The Casserole Queens Make-a-Meal Cookbook, p. 60

Cooking spray

¼ cup olive oil

2 jalapeno peppers, stemmed, seeded, and finely chopped

3 shallots, chopped

5 garlic cloves, crushed and sliced

2 teaspoons smoked paprika

1 teaspoon ground cumin

1 teaspoon salt

½ teaspoon cayenne pepper

1 (28-ounce) can crushed tomatoes

1 (8-ounce) can tomato sauce

½ cup vegetable stock, homemade or store bought

8 large eggs

½ cup crumbled feta cheese (4 ounces)

1 tablespoon chopped flat-leaf parsley

6 pita bread rounds, for serving

As usual, always wash your hands after chopping chilies.

Preheat the oven to 350F. Spray a 9x13-inch casserole dish with cooking spray.

In a large saute pan set over medium heat, heat the oil. Add the jalapenos and shallots and cook, stirring occasionally, until soft and golden brown, about 6 minutes. Add the garlic, paprika, cumin, salt, and cayenne. Cook, stirring frequently, until the garlic is soft, about 2 more minutes. Add the crushed tomatoes, tomato sauce, and vegetable broth. 

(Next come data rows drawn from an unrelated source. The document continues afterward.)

-- ==== Sys2Proof/Certificates/Slice0/Obligations.lean ====
section
/-! DEFINITION. The statements for the provers. Where a statement speaks of what the tick does, `deliver s` is the state
after the environment's move and before the tick reads anything. -/

open Sys2Proof Sys2Proof.Machine

/-! ### Encoding -/

/-- Words of eight rows of the opcode table, written out (P1 first), decode to their instructions. The opcode values but
0xBB and 0x99 are the model's presumption (log 3, log 17), and which bits of a table word are which byte, in the last
clause, is the model's inference (log 1). -/
def Obligations.TableWordsDecodeToTheirRows : Prop :=
  decode ⟨0x01, 0x42, 0x34, 0x56, 0x01⟩ = .setfreq 0x01 0x42 0x34 0x56 ∧
  decode ⟨0x00, 0x55, 0x00, 0x00, 0xBB⟩ = .rdlegacy 0x00 0x55 0x00 0x00 ∧
  decode ⟨0x03, 0x00, 0x00, 0x00, 0x07⟩ = .mode 0x03 0x00 0x00 0x00 ∧
  decode ⟨0x00, 0x00, 0x00, 0x00, 0x88⟩ = .pttoff 0x00 0x00 0x00 0x00 ∧
  decode ⟨0x00, 0x00, 0x00, 0x00, 0xF7⟩ = .rdtxs 0x00 0x00 0x00 0x00 ∧
  decode ⟨0x12, 0x34, 0x56, 0x78, 0x99⟩ = .defaultX99 0x12 0x34 0x56 0x78 ∧
  decode ⟨0x14, 0x20, 0x74, 0x08, 0x70⟩ = .defaultOp 0x14 0x20 0x74 0x08 0x70 ∧
  decodeTableWord 40 0x01423456E7 = some (.rdrxs 0x01 0x42 0x34 0x56)

/-- R51: "The eleven values ... are pairwise different" and none is 0x99; R56 and R59 constrain the positions and
selectors. The model's own choices of values (log 3, log 4, log 5) meet all of it. -/
def Obligations.ChosenParametersMeetTheConstraints : Prop :=
  params.opcodes = defaultOpcodes ∧ params.opcodes.Valid ∧ params.rx.Valid ∧ params.tx.Valid ∧ params.selectors.Valid

/-- For every choice of the opcode parameters that R51 allows, no bit of an instruction is lost on the way
through its frame. -/
def Obligations.DecodeOfEncodeIsTheInstruction : Prop :=
  ∀ (m : OpcodeMap), m.Valid → ∀ i : Instr, i.wellFormedFor m = true → decodeWith m (encodeWith m i) = i

/-- Every frame is the frame of the instruction it decodes to, which is well formed: decoding is total and no
two frames are one instruction. -/
def Obligations.EncodeOfDecodeIsTheFrame : Prop :=
  ∀ (m : OpcodeMap) (f : Frame), encodeWith m (decodeWith m f) = f ∧ (decodeWith m f).wellFormedFor m = true

/-- R91, the eleven handled values, for every choice R51 allows: each opcode parameter selects its command. -/
def Obligations.EachHandledOpcodeSelectsItsCommand : Prop :=
  ∀ (m : OpcodeMap), m.Valid → ∀ p1 p2 p3 p4 : Byte,
    decodeWith m ⟨p1, p2, p3, p4, m.setFreq⟩ = .setfreq p1 p2 p3 p4 ∧
    decodeWith m ⟨p1, p2, p3, p4, m.splitOn⟩ = .spliton p1 p2 p3 p4 ∧
    decodeWith m ⟨p1, p2, p3, p4, m.splitOff⟩ = .splitoff p1 p2 p3 p4 ∧
    decodeWith m ⟨p1, p2, p3, p4, m.readFreqMode⟩ = .rdfreq p1 p2 p3 p4 ∧
    decodeWith m ⟨p1, p2, p3, p4, m.mode⟩ = .mode p1 p2 p3 p4 ∧
    decodeWith m ⟨p1, p2, p3, p4, m.pttOn⟩ = .ptton p1 p2 p3 p4 ∧
    decodeWith m ⟨p1, p2, p3, p4, m.pttOff⟩ = .pttoff p1 p2 p3 p4 ∧
    decodeWith m ⟨p1, p2, p3, p4, m.vfoToggle⟩ = .vfotog p1 p2 p3 p4 ∧
    decodeWith m ⟨p1, p2, p3, p4, 0xBB⟩ = .rdlegacy p1 p2 p3 p4 ∧
    decodeWith m ⟨p1, p2, p3, p4, m.readRxStatus⟩ = .rdrxs p1 p2 p3 p4 ∧
    decodeWith m ⟨p1, p2, p3, p4, m.readTxStatus⟩ = .rdtxs p1 p2 p3 p4

/-- R52, R103: a frame whose opcode is none of the eleven handled values is acknowledged with one zero byte and has no
other effect, for every opcode map; the source's example 0x99 is such a value in every map R51 allows. -/
def Obligations.EveryOtherOpcodeIsAcknowledged : Prop :=
  (∀ (m : OpcodeMap) (f : Frame) (s : State), f.cmd ∉ m.handled →
    exec (decodeWith m f) s = .next { s with trace := s.trace ++ [.write [0x00]] }) ∧
  ∀ m : OpcodeMap, m.Valid → (0x99 : Byte) ∉ m.handled

/-- R49 (the spec's derivation), for every opcode map R51 allows: a parameter byte a command ignores changes nothing; `SETFREQ`
reads all four, `MODE` reads `P1`, `RDLEGACY` reads `P1` and `P2`. -/
def Obligations.IgnoredParametersChangeNothing : Prop :=
  ∀ m : OpcodeMap, m.Valid → ∀ (p1 p2 p3 p4 q1 q2 q3 q4 cmd : Byte) (s : State),
    (cmd ≠ m.setFreq → cmd ≠ m.mode → cmd ≠ opLegacy →
      exec (decodeWith m ⟨p1, p2, p3, p4, cmd⟩) s = exec (decodeWith m ⟨q1, q2, q3, q4, cmd⟩) s) ∧
    exec (decodeWith m ⟨p1, p2, p3, p4, m.mode⟩) s = exec (decodeWith m ⟨p1, q2, q3, q4, m.mode⟩) s ∧
    exec (decodeWith m ⟨p1, p2, p3, p4, opLegacy⟩) s = exec (decodeWith m ⟨p1, p2, q3, q4, opLegacy⟩) s

/-! ### The codec -/

/-- R64: the digits, least significant first, each 0 to 9; positions past the most significant digit give 0. That the digits at
or above `count` are dropped, so that the sequence stands for `n mod 10^count`, is the spec's own derivation. -/
def Obligations.DigitsOfANumber : Prop :=
  (∀ n count : Nat, (digitsOf n count).length = count ∧
    (∀ i, i < count → (digitsOf n count)[i]? = some (n / 10 ^ i % 10)) ∧
    (∀ d ∈ digitsOf n count, d ≤ 9) ∧
    Nat.ofDigits 10 (digitsOf n count) = n % 10 ^ count ∧
    (∀ i, i < count → n < 10 ^ i → (digitsOf n count)[i]? = some 0)) ∧
  digitsOf 14234560 9 = [0, 6, 5, 4, 3, 2, 4, 1, 0]

/-- R65: byte `k` packs the digit pair of R65, high digit in the high nibble; every nibble is a decimal digit; the rule's five
examples. That digit 0 and everything at or above 10^9 Hz are lost is the spec's own derivation. -/
def Obligations.EncodeFrequencyPacksDigitPairs : Prop :=
  (∀ f : Freq, ∃ b0 b1 b2 b3 : Byte, encodeFrequencyBCD f = [b0, b1, b2, b3] ∧
    (getHighNibble b0).toNat = f.toNat / 10 ^ 8 % 10 ∧ (getLowNibble b0).toNat = f.toNat / 10 ^ 7 % 10 ∧
    (getHighNibble b1).toNat = f.toNat / 10 ^ 6 % 10 ∧ (getLowNibble b1).toNat = f.toNat / 10 ^ 5 % 10 ∧
    (getHighNibble b2).toNat = f.toNat / 10 ^ 4 % 10 ∧ (getLowNibble b2).toNat = f.toNat / 10 ^ 3 % 10 ∧
    (getHighNibble b3).toNat = f.toNat / 10 ^ 2 % 10 ∧ (getLowNibble b3).toNat = f.toNat / 10 ^ 1 % 10) ∧
  (∀ f g : Freq, f.toNat % 10 ^ 9 / 10 = g.toNat % 10 ^ 9 / 10 →
    encodeFrequencyBCD f = encodeFrequencyBCD g) ∧
  encodeFrequencyBCD 0 = [0x00, 0x00, 0x00, 0x00] ∧
  encodeFrequencyBCD 999999999 = [0x99, 0x99, 0x99, 0x99] ∧
  encodeFrequencyBCD 1000000000 = [0x00, 0x00, 0x00, 0x00] ∧
  encodeFrequencyBCD 14234560 = [0x01, 0x42, 0x34, 0x56] ∧
  encodeFrequencyBCD 7074000 = [0x00, 0x70, 0x74, 0x00]

/-- R66: the value is ten times the sum of the nibbles at their decimal places, and a multiple of 10; the rule's examples. That
nibbles above 9 count at their numeric value, the bound 1_666_666_650 and that no step overflows are the spec's own
derivation. -/
def Obligations.DecodeFrequencyAddsUpNibbles : Prop :=
  (∀ b0 b1 b2 b3 : Byte,
    (decodeFrequencyBCD b0 b1 b2 b3).toNat =
      10 * ((10 * (b0.toNat / 16) + b0.toNat % 16) * 1000000 + (10 * (b1.toNat / 16) + b1.toNat % 16) * 10000 +
        (10 * (b2.toNat / 16) + b2.toNat % 16) * 100 + (10 * (b3.toNat / 16) + b3.toNat % 16)) ∧
    (decodeFrequencyBCD b0 b1 b2 b3).toNat % 10 = 0 ∧
    (decodeFrequencyBCD b0 b1 b2 b3).toNat ≤ 1666666650) ∧
  decodeFrequencyBCD 0xFF 0xFF 0xFF 0xFF = 1666666650 ∧
  decodeFrequencyBCD 0x0A 0x00 0x00 0x00 = 100000000 ∧
  decodeFrequencyBCD 0x10 0x00 0x00 0x00 = 100000000 ∧
  decodeFrequencyBCD 0x01 0x42 0x34 0x56 = 14234560

/-- R67: the three round-trip laws: decoding an encoded frequency gives `f` itself on multiples of 10 up to 999_999_990 and
`f - f mod 10` below 10^9. The exact form `((f mod 10^9) div 10) * 10`, the range of the second law, and the third law, that
encoding a decoded field gives it back when every nibble is decimal and not for `0A 00 00 00`, are the spec's own
derivation. -/
def Obligations.FrequencyRoundTrips : Prop :=
  (∀ f : Freq, ∃ b0 b1 b2 b3 : Byte, encodeFrequencyBCD f = [b0, b1, b2, b3] ∧
    (decodeFrequencyBCD b0 b1 b2 b3).toNat = f.toNat % 10 ^ 9 / 10 * 10 ∧
    (f.toNat ≤ 999999990 → f.toNat % 10 = 0 → decodeFrequencyBCD b0 b1 b2 b3 = f) ∧
    (f.toNat < 10 ^ 9 → (decodeFrequencyBCD b0 b1 b2 b3).toNat = f.toNat - f.toNat % 10)) ∧
  (∀ b0 b1 b2 b3 : Byte,
    (∀ b ∈ [b0, b1, b2, b3], (getHighNibble b).toNat ≤ 9 ∧ (getLowNibble b).toNat ≤ 9) →
    encodeFrequencyBCD (decodeFrequencyBCD b0 b1 b2 b3) = [b0, b1, b2, b3]) ∧
  encodeFrequencyBCD (decodeFrequencyBCD 0x0A 0x00 0x00 0x00) = [0x10, 0x00, 0x00, 0x00]

/-- R68 to R71: a nibble getter reads its nibble; a nibble setter writes the low four bits of the value to its nibble
and leaves the other one; the rules' examples. That a value above 15 is masked is the spec's decision D16 (log 14), and the
laws of getters over setters and of packing are the spec's own derivation. -/
def Obligations.NibbleHelpersKeepTheOtherNibble : Prop :=
  (∀ b v : Byte,
    (getHighNibble b).toNat = b.toNat / 16 ∧ (getLowNibble b).toNat = b.toNat % 16 ∧
    getHighNibble (setHighNibble b v) = v &&& 0x0F ∧ getLowNibble (setHighNibble b v) = getLowNibble b ∧
    getLowNibble (setLowNibble b v) = v &&& 0x0F ∧ getHighNibble (setLowNibble b v) = getHighNibble b) ∧
  (∀ hi lo : Byte, hi.toNat ≤ 15 → lo.toNat ≤ 15 →
    setHighNibble (setLowNibble 0 lo) hi = (hi <<< 4) ||| lo) ∧
  getHighNibble 0x42 = 4 ∧ getLowNibble 0x42 = 2 ∧ setHighNibble 0x42 0x7 = 0x72 ∧ setLowNibble 0x42 0x9 = 0x49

Your house will smell wonderful at this point. But wait! There's more!

Stir well. Pour the sauce into the prepared casserole dish, cover it with foil, and put it in the oven. Bake for 20 minutes, stirring midway through.

Pull the casserole dish out of the oven and crack the eggs over the sauce so that the eggs are evenly distributed throughout the casserole dish. Cover the dish with foil and cook until the yolks are just set, about 10 minutes. Sprinkle with the feta and parsley and serve with the pita bread.

Heck yeah pretty food!

I ate mine with GF crackers, but here's what the recommended serving looks like, accompanied with a little broccoli too.


My Rating: 4/5 "Loved the kick to this. It's a really nice blend of spices that all pop together really well. It's so fun to dip your food out of a bowl with bread! I would have liked more eggy goodness in there, but the eggs it did have were quite nice."